Mauro Cerqueira
O Suor Da Noite |
24 Sep 2022 - 12 Nov 2022

A slow motion apocalypse 


The exhibition “O suor da noite” (The Night Sweat) brings together several works by Mauro Cerqueira, created over the last three years. The works combine painting, drawing and assemblage, while emphasising the materiality of their various components. They may be viewed as paintings because they were created on blank canvases upon which Cerqueira has spread thick surfaces of tar, which he previously heated and melted. They are also drawings due to the predominance of the colour black, including its nuances or chiaroscuro effects and the line that results from a series of gestural incisions made with sharp objects, which the artists describes as “scars”. Finally, they are assemblages, because they all feature found objects (mobile phones, chains, padlocks, mirrors, watches, cables, books...), many of which are metallic, shiny, glued and distributed over the surface of tar, which simultaneously acts as an adhesive and contrast.


A similar materiality was also evident in the series of works in Cerqueira’s previous exhibition, Desenganar (Undeceive) (2019) presented in the Galeria Nuno Centeno, in which he used a different technique: melted wax impregnated with coloured pigment (primarily black) on mirrors. The process was equally laborious and delivered a similar result, especially in terms of the unique mixture of patience and meditation (in application of the base material; the binding medium), and intuition and spontaneity (in the gestures made on the surface and the choice and placement of objects). In that exhibition there was one work, entitled Desenganar (Undeceive) (Serralves Collection), which to a certain extent could be considered to be the origin of this new series. Desenganar was the darkest and most silent work in this previous exhibition. The mirror was only recognisable via the tiny empty spaces that the artist left free while applying the wax, which resembled small luminous particles scattered on the surface.


As in the case of Desenganar, blackness and obscurity are once again the protagonists of this new series. But the obscurity in question is relative, because the gestures or incisions made by the artist on the surface allow us to glimpse, or intuit, a pristine, almost resplendent, surface beneath the dense layer of tar and found objects. This subtle detail, as in Cerqueira’s previous works, introduces a glimmer of hope and innocence, of optimism and light into works that are otherwise dark, melancholic, or even ominous. This sensation perhaps represents the times in which we live: a slow-motion apocalypse.


As in his other works produced from 2007 onwards, Cerqueira uses his immediate surroundings as his main reference — the popular neighbourhoods of the city of Porto. He takes the reference to tar from these surroundings, as well as objects found on the black market, sold by petty criminals and drug addicts. But he manages to go beyond the local limits through a calculated exercise in abstraction, in this case, through revaluation of form and the theme, which provokes self-constraint in terms of the typical plastic resources of monochromatic painting.

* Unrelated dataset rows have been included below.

/-- The tickets of a cable. The qualifying tickets of a group and family are those of R134, by first seen and then by number; the families are
R113's. Examined (R136), the record lists them, and below the threshold, or while a group ticket stands, nothing more is done. At the
threshold, with room and no GROUP ticket of theirs, they form their group (R137): one GROUP ticket, OPEN, of the highest severity, with
them all as its children; GROUP_FORMED is latched. In a full table the oldest PROVISIONAL ticket makes room, and with none TICKETS_FULL is
latched and no group is formed (R115, R138). A CLOSING group ticket is revived (R138), its notice keeping its place. A direct failure that
makes the ticket that reaches the threshold sees it gathered. A standing group adopts a ticket created on its cable, and one that leaves
PROVISIONAL by a direct failure, a CONFIRM retest judged FAIL or its giving up (R139). A failure of an OPEN or ACKNOWLEDGED child updates it
and raises its group, and one into the other family releases it (R140, R141); a failure of a VERIFYING child, or a VERIFY retest judged
FAIL, reopens and releases it, GOOD takes it from the table, and no verdict has it fall due again (R143). A LOAD LINE that moves its line
releases it (R141). The group's notice goes before the released child's: the model's choice (log 56); that the severity reaches the group
first, the model's reading (log 33). A retest is matched only while it is outstanding: the model's choice (log 18). -/
def Obligations.GroupFormsAtItsThreshold : Prop :=
  (∀ k : FaultClass, k.family = if k ∈ [.foreignVoltage, .shortTr, .groundT, .groundR, .lowInsulation] then some .wet
    else if k ∈ [.openLoop, .highLoop] then some .brk else none)
  ∧ (∀ (key : Nat) (c : Core),
    (∀ t, t ∈ c.qualifying key ↔ t ∈ c.tc.tickets ∧ t.kind = .line ∧ (c.line t.subject).group ≤ 126 ∧ (c.line t.subject).group = key / 2
      ∧ t.cls.familyOf = some (if key % 2 = 0 then .wet else .brk) ∧ (t.state = .opened ∨ t.state = .acknowledged) ∧ t.parent = none
      ∧ c.now - t.firstSeen ≤ c.oh.params.groupWindow)
    ∧ (c.qualifying key).Pairwise (fun a b => a.firstSeen < b.firstSeen ∨ (a.firstSeen = b.firstSeen ∧ a.number ≤ b.number))
    ∧ ((c.tc.tickets.map (·.number)).Nodup → ((c.qualifying key).map (·.number)).Nodup)
    ∧ (let isGroup := fun g : Ticket => g ∈ c.tc.tickets ∧ g.kind = .group ∧ g.subject = key / 2
        ∧ g.cls = .family (if key % 2 = 0 then .wet else .brk)
       (∀ g, c.groupTicket key = some g → isGroup g) ∧ (c.groupTicket key = none → ∀ g, ¬isGroup g)))
  ∧ (∀ ts, (∀ t ∈ ts, t.severity ≤ highestSeverity ts) ∧ (ts ≠ [] → ∃ t ∈ ts, t.severity = highestSeverity ts))
  ∧ (∀ (key : Nat) (c : Core),
      (c.qualifying key).length < c.oh.params.groupThreshold ∨ (∃ g, c.groupTicket key = some g ∧ g.state ≠ .closing) →
      let d := c.examineGroup key
      ({ d with gm := c.gm } : Core) = c ∧ Table.get [] d.gm.members key = (c.qualifying key).map (·.number))
  ∧ (∀ (key : Nat) (c : Core), c.oh.params.groupThreshold ≤ (c.qualifying key).length → c.groupTicket key = none →
    c.tc.tickets.length < 256 → (c.tc.tickets.map (·.number)).Nodup →
    (∀ t ∈ c.tc.tickets, t.number ≠ c.tc.freeNumber 256 c.tc.counter) →
      let d := c.examineGroup key
      (∃ g ∈ d.tc.tickets, g.number = c.tc.freeNumber 256 c.tc.counter ∧ g.kind = .group ∧ g.subject = key / 2
        ∧ g.cls = .family (if key % 2 = 0 then .wet else .brk) ∧ g.state = .opened
        ∧ g.severity = highestSeverity (c.qualifying key) ∧ g.childCount = (c.qualifying key).length
        ∧ g.occurrences = min 255 (c.qualifying key).length ∧ g.firstSeen = c.now ∧ g.lastSeen = c.now ∧ g.reopened = 0
        ∧ g.lastValues = [] ∧ g.retest = none ∧ g.parent = none ∧ g.unconfirmed = false ∧ g.noticePending = true
        ∧ (∀ m ∈ c.qualifying key, ∃ t ∈ d.tc.tickets, t.number = m.number ∧ t.parent = some g.number
            ∧ t.state = m.state ∧ t.cls = m.cls ∧ t.noticePending = false)
        ∧ c.gathered d { g with noticePending := false } (c.qualifying key))
      ∧ d.oh.latch.groupFormed = true ∧ d.tc.tickets.length = c.tc.tickets.length + 1 ∧ Table.get [] d.gm.members key = [])
  ∧ (∀ (key : Nat) (c : Core), c.oh.params.groupThreshold ≤ (c.qualifying key).length → c.groupTicket key = none →
    256 ≤ c.tc.tickets.length → (c.tc.tickets.map (·.number)).Nodup →
      let d := c.examineGroup key
      ((∀ t ∈ c.tc.tickets, t.state ≠ .provisional) → d.tc = c.tc ∧ d.lines = c.lines
        ∧ d.oh = if c.oh.latch.ticketsFull then c.oh else { c.oh with
            latch := { c.oh.latch with ticketsFull := true }
            attentionSent := true
            waiting := if c.oh.attentionSent then c.oh.waiting else c.oh.waiting ++ [.attention] })
      ∧ ∀ p before behind, c.tc.tickets = before ++ p :: behind → p.state = .provisional → (∀ t ∈ before, t.state ≠ .provisional) →
        (∀ t ∈ c.tc.tickets, t.number ≠ c.tc.freeNumber 256 c.tc.counter) →
          p ∉ d.tc.tickets ∧ d.tc.tickets.length = c.tc.tickets.length
          ∧ ∃ g ∈ d.tc.tickets, g.kind = .group ∧ g.subject = key / 2 ∧ g.cls = .family (if key % 2 = 0 then .wet else .brk)
            ∧ g.state = .opened ∧ g.childCount = (c.qualifying key).length
            ∧ ∀ m ∈ c.qualifying key, ∃ t ∈ d.tc.tickets, t.number = m.number ∧ t.parent = some g.number)
  ∧ (∀ (key : Nat) (g : Ticket) (c : Core), c.oh.params.groupThreshold ≤ (c.qualifying key).length → c.groupTicket key = some g →
    g.state = .closing → g.parent = none → (c.tc.tickets.map (·.number)).Nodup →
      let d := c.examineGroup key
      c.gathered d { g with
        state := .opened
        reopened := min 15 (g.reopened + 1)
        lastSeen := c.now
        severity := max g.severity (highestSeverity (c.qualifying key)) } (c.qualifying key)
      ∧ d.tc.tickets.length = c.tc.tickets.length ∧ Table.get [] d.gm.members key = [])
  ∧ (∀ (r : Request) (outcome : RunOutcome) (cls : FaultClass) (f : Family) (results : List StepResult) (c : Core),
    (c.tc.tickets.map (·.number)).Nodup → c.direct r outcome (some cls) false cls → cls.family = some f →
    (c.line r.line).group ≤ 126 → (c.line r.line).ticket = none →
      let key := 2 * (c.line r.line).group + f.index
      let d := c.handOver r outcome (some cls) results false
      c.groupTicket key = none → c.oh.params.groupThreshold ≤ (c.qualifying key).length + 1 → c.tc.tickets.length + 2 ≤ 256 →
      1 ≤ c.tc.counter → c.tc.counter ≤ 65535 →
        ∃ t ∈ d.tc.tickets, ∃ g ∈ d.tc.tickets, (d.line r.line).ticket = some t.number ∧ t.number = c.tc.freeNumber 256 c.tc.counter
          ∧ t.kind = .line ∧ t.subject = r.line ∧ t.cls = .fault cls ∧ t.state = .opened ∧ t.parent = some g.number
          ∧ t.noticePending = false ∧ g.kind = .group ∧ g.subject = (c.line r.line).group ∧ g.cls = .family f ∧ g.state = .opened
          ∧ g.childCount = (c.qualifying key).length + 1 ∧ g.noticePending = true ∧ d.oh.latch.groupFormed = true
          ∧ d.tc.tickets.length = c.tc.tickets.length + 2)
  ∧ (∀ (r : Request) (outcome : RunOutcome) (cls : FaultClass) (f : Family) (results : List StepResult) (g : Ticket) (c : Core),
    (c.tc.tickets.map (·.number)).Nodup → (c.line r.line).group ≤ 126 →
    c.groupTicket (2 * (c.line r.line).group + f.index) = some g → g.state ≠ .closing → g.parent = none →
      let n := c.tc.freeNumber 256 c.tc.counter
      let d := c.handOver r outcome (some cls) results false
      (r.cls = .routine ∨ c.direct r outcome (some cls) false cls →
        (cls.family = some f → (c.line r.line).ticket = none → c.tc.tickets.length < 256 → (∀ t ∈ c.tc.tickets, t.number ≠ n) →
          c.adopted d
              { number := n, kind := .line, subject := r.line, cls := .fault cls, severity := cls.severity, state := .opened,
                firstSeen := c.now, lastSeen := c.now, lastValues := valuesFrom results, creation := c.tc.created } g
            ∧ (d.line r.line).ticket = some n ∧ (d.line r.line).unticketed = false)
        ∧ ∀ t k, c.direct r outcome (some cls) false cls → (c.line r.line).ticket = some t.number → c.ticket t.number = some t →
          t.kind = .line → t.subject = r.line → t.cls = .fault k → t.state = .provisional →
            let raised := decide (t.severity < cls.severity)
            (if raised then cls else k).family = some f →
              c.adopted d { t with
                lastSeen := c.now
                occurrences := min 255 (t.occurrences + 1)
                unconfirmed := false
                lastValues := valuesFrom results
                cls := .fault (if raised then cls else k)
                severity := if raised then cls.severity else t.severity } g)
      ∧ ∀ t k, c.matchedWith r .confirm t → t.cls = .fault k → t.state = .provisional →
          (let raised := decide (t.severity < cls.severity ∨ ¬(k = cls ∨ (k.family = cls.family ∧ k.family ≠ none)))
           (if raised then cls else k).family = some f →
              c.adopted d { t with
                lastSeen := c.now
                occurrences := min 255 (t.occurrences + 1)
                unconfirmed := false
                lastValues := valuesFrom results
                cls := .fault (if raised then cls else k)
                severity := if raised then cls.severity else t.severity } g)
          ∧ (k.family = some f → (∃ w, t.retest = some w ∧ 2 ≤ w.attempts) → outcome ≠ .complete → outcome ≠ .abortedCall →
              c.adopted (c.handOver r outcome none results false) { t with unconfirmed := true } g))
  ∧ (∀ (r : Request) (outcome : RunOutcome) (fault : Option FaultClass) (results : List StepResult) (degrading : Bool) (t g : Ticket)
      (k : FaultClass) (c : Core), (c.tc.tickets.map (·.number)).Nodup → c.ticket t.number = some t → t.kind = .line → t.subject = r.line →
    t.cls = .fault k → t.parent = some g.number → c.ticket g.number = some g → g.kind = .group → g.parent = none →
    (∀ key, key / 2 = (c.line r.line).group → (c.qualifying key).length + 1 < c.oh.params.groupThreshold) →
      let d := c.handOver r outcome fault results degrading
      let updated := fun (cls : FaultClass) => ({ t with
        lastSeen := c.now
        occurrences := min 255 (t.occurrences + 1)
        unconfirmed := false
        lastValues := if degrading then t.lastValues else valuesFrom results
        cls := if t.severity < cls.severity then .fault cls else t.cls
        severity := if t.severity < cls.severity then cls.severity else t.severity } : Ticket)
      let again := fun (cls : FaultClass) => ({ updated cls with
        state := .opened
        reopened := min 15 (t.reopened + 1)
        retest := none } : Ticket)
      (∀ cls, (c.line r.line).ticket = some t.number →
        c.direct r outcome fault degrading cls ∨ (r.cls = .routine ∧ fault = some cls ∧ degrading = false) →
          let shown := if t.severity < cls.severity then cls.severity else 0
          (t.state = .opened ∨ t.state = .acknowledged →
            (t.severity < cls.severity → cls.family ≠ k.family → (c.line r.line).group ≤ 126 → c.released d (updated cls) g shown)
            ∧ (cls.family = k.family ∨ cls.severity ≤ t.severity → d.ticket t.number = some (updated cls)
              ∧ d.ticket g.number = some { g with
                  severity := max g.severity shown
                  noticePending := g.noticePending || decide (g.severity < shown) }
              ∧ d.tc.notices = c.tc.notices ++ (if g.severity < shown ∧ g.noticePending = false then [g.number] else [])
              ∧ ∀ m, m ≠ t.number → m ≠ g.number → d.ticket m = c.ticket m))
          ∧ (t.state = .verifying → c.released d (again cls) g 0))
      ∧ (c.matchedWith r .verify t → degrading = false → t.state = .verifying →
        (∀ cls, fault = some cls → c.released d (again cls) g 0)
        ∧ (fault = none → outcome = .complete → d.ticket t.number = none
          ∧ d.ticket g.number = some { g.childLess with noticePending := g.noticePending || decide (g.childCount ≤ 1) }
          ∧ d.tc.notices = c.tc.notices.filter (fun m => decide (m ≠ t.number))
              ++ (if g.childCount ≤ 1 ∧ g.noticePending = false then [g.number] else [])
          ∧ (∀ m, m ≠ t.number → m ≠ g.number → d.ticket m = c.ticket m)
          ∧ ((c.line r.line).ticket = some t.number → (d.line r.line).ticket = none))
        ∧ (fault = none → outcome ≠ .complete → outcome ≠ .abortedCall → ∀ w, t.retest = some w →
          c.ticketBecomes d t.number { t with
            retest := some { reason := .verify, attempts := min 3 (w.attempts + 1), due := .dueAt (c.now + c.oh.params.confirmDelay) } }
            false)))
  ∧ ∀ (ref : Byte) (first : BitVec 16) (r : LineArg) (t g : Ticket) (s : State), s.Takes → s.csi.saving = none →
    first.toNat ≤ 8191 → r.group.toNat ≤ 127 → r.routineEnabled.toNat ≤ 1 → (r.programme.toNat ≤ 31 ∨ r.programme = 0xFF) →
    (s.core.tc.tickets.map (·.number)).Nodup → (s.line first.toNat).ticket = some t.number → s.core.ticket t.number = some t →
    t.kind = .line → t.subject = first.toNat → (∀ k ∈ s.core.tc.tickets, k.kind = .line → k.subject = first.toNat → k = t) →
    t.parent = some g.number → s.core.ticket g.number = some g → g.kind = .group → g.parent = none → g.subject ≠ r.group.toNat →
    (s.line first.toNat).group ≠ r.group.toNat →
    (∀ key, key / 2 = r.group.toNat → (s.core.qualifying key).length + 1 < s.core.oh.params.groupThreshold) →
      ∃ u, exec (.loadLine ref first [r]) s = .next u ∧ s.core.released u.core t g 0
end

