-- ==== Sys2Proof/Laws/BlockFrame.lean ====
section
/-! SUPPORT. What the blocks behind the highway and the order handler (AC, LW, TC, GM, MS, MAU, TLC, CG's buffer) leave alone: whatever one
of them does, the commands waiting, the reset input, the sweep, the store, the tables that LOAD writes, the UP port, the latch and the
parameters stand, and a sound part stays sound. One lemma an operation: `op_kept`. -/

namespace Sys2Proof.Machine

/-! ### Runs -/

/-- The sequencer is sound, but that the run of bus b may have a result of the step under way: the step is over, and the next has not
begun. -/
structure Ms.SoundBut (b : Nat) (m : Ms) : Prop where
  results : m.results.length ≤ 64
  programmes : Table.wf none m.programmes = true
  steps : Table.wf none m.steps = true
  limits : Table.wf {} m.limits = true
  runs : Table.wf none m.runs = true
  pendingRuns : Table.wf none m.pendingRuns = true
  programme : ∀ n p, m.programme n = some p → p.count ≤ 12
  other : ∀ k ≠ b, ∀ x, Table.get none m.runs k = some x → x.Sound
  run : ∀ x, Table.get none m.runs b = some x → x.step ≤ 12 ∧ x.results.length ≤ x.step ∧ x.lost ≤ 65535

theorem Ms.Sound.but {m : Ms} (h : m.Sound) (b : Nat) : m.SoundBut b :=
  { h with
    other := fun k _ => h.run k
    run := fun x hx => ⟨(h.run b x hx).1, Nat.le_of_lt (h.run b x hx).2, (h.run b x hx).3⟩ }

/-- The run of bus b is no exception: it has no result of its step under way, or there is none. -/
theorem Ms.SoundBut.sound {b : Nat} {m : Ms} (h : m.SoundBut b)
    (hb : ∀ x, Table.get none m.runs b = some x → x.results.length < x.step) : m.Sound :=
  { h with
    run := fun k x hx => by
      by_cases hk : k = b
      · subst hk; exact ⟨(h.run x hx).1, hb x hx, (h.run x hx).2.2⟩
      · exact h.other k hk x hx }

/-! ### What an operation keeps -/

/-- What every such operation keeps, but for the soundness of the sequencer. -/
structure State.Frame (s t : State) : Prop where
  pending : t.pending = s.pending
  resetInput : t.resetInput = s.resetInput
  straps : t.straps = s.straps
  rs : t.rs = s.rs
  csi : t.csi = s.csi
  programmes : t.ms.programmes = s.ms.programmes
  steps : t.ms.steps = s.ms.steps
  limits : t.ms.limits = s.ms.limits
  treatment : t.htp.treatment = s.htp.treatment
  stateMap : t.htp.stateMap = s.htp.stateMap
  upReceiver : t.htp.upReceiver = s.htp.upReceiver
  downReceiver : t.htp.downReceiver = s.htp.downReceiver
  latch : t.htp.latch = s.htp.latch
  up : t.htp.up = s.htp.up
  waiting : t.cg.waiting = s.cg.waiting
  held : t.cg.held.length ≤ s.cg.held.length
  core : Core.Kept s.core t.core
  ac : s.ac.Sound → t.ac.Sound
  down : s.htp.down.insertion.length ≤ 16 → t.htp.down.insertion.length ≤ 16

/-- What every such operation keeps. -/
structure State.Kept (s t : State) : Prop extends State.Frame s t where
  ms : s.ms.Sound → t.ms.Sound

theorem State.Frame.refl (s : State) : State.Frame s s :=
  ⟨rfl, rfl, rfl, rfl, rfl, rfl, rfl, rfl, rfl, rfl, rfl, rfl, rfl, rfl, rfl, Nat.le_refl _, .refl _, id, id⟩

From this perspective, the works of the series “O suor da noite” (The Night Sweat) present a rich panorama of overlapping influences and tributes. Obscurity, as a formal and thematic resource and blackness as the key protagonist of the works has undoubtedly a long path in the history of art. We only need to think of great artists such as Rembrandt and Goya, who achieved an unparalleled degree of expressiveness in their prints and paintings. In fact, they were among the first artists of modernity to reinforce the content of their works through a masterful use of abstraction and its plastic possibilities. Or we can recall more recent artists, such as Malevich or Pollock, to which Cerqueira perhaps discreetly alludes in one of his works that features a mesh of black and white cables.


This relationship with Pollock is also comprehensible when we think about the concept of social abstraction, which has recently been used to describe the work of painters such as Mark Bradford. In the North American context, this concept dates back to the all-over paintings of the 1940s, which also feature many kinds of glued materials and debris; brick dust, glass, iron filings, cigarette butts... In the contemporary context, Cerqueira recalls the impact caused by Steven Parrino’s retrospective exhibition at the Palais de Tokyo in 2007. Other references include artists such as Ellen Gallagher, with her impressive paintings on black enamel (Black Paintings, 1998-2000), or John Miller, who did not use the colour black, but developed an acidic social critique in a series of paintings and sculptures (1988-1992), also monochromatic but in a brown tone, with unmistakable eschatological connotations.


The concept of “social abstraction” (a type of work that seems more or less abstract, but whose production process refers to a specific social context) can also serve as a link to another of the works shown in this exhibition: the film O suor do deserto (Desert sweat) (2022). Cerqueira cites this film as a kind of “visual context” for his paintings. In it we see the artist Babi Badalov wandering through the streets of Porto, Tangier, Larache, Fez and Paris, following in the footsteps of writers Jean Genet (1910-1986) and Mohamed Choukri (1935-2003), who viewed the artist’s social function as a form of solidarity with the lumpenproletariat and with petty criminals; with those who break with social norms out of instinct and the sheer need for survival. In the words of Paul Bowles, “the artist as the enemy of society”. In fact, crime featured in other exhibitions by Cerqueira, such as Cismadores (MARCO de Vigo, 2015) or Gatunar (2014).


Given that this is the main link, O suor do deserto (Desert sweat) offers a broad series of expressive images that develop a narrative discourse that complements the abstraction and opacity of his “paintings”. The film depicted a suffocating environment, in which a mixture of exoticism and rubbish serves as a surreal backdrop to a series of unprecedented situations and characters (a suicidal dance displayed on a mobile phone, donkeys rummaging for food in a rubbish tip, a waterfall of excrement on a beach in Larache...), Badalov travels through Moroccan cities, day and night, reading Genet’s poem Le Condamné a Mort (The Man Condemned to Death) (1942-45), in a poetic search for meaning in the place where, a priori, it is least expected: the world of the periphery and marginality.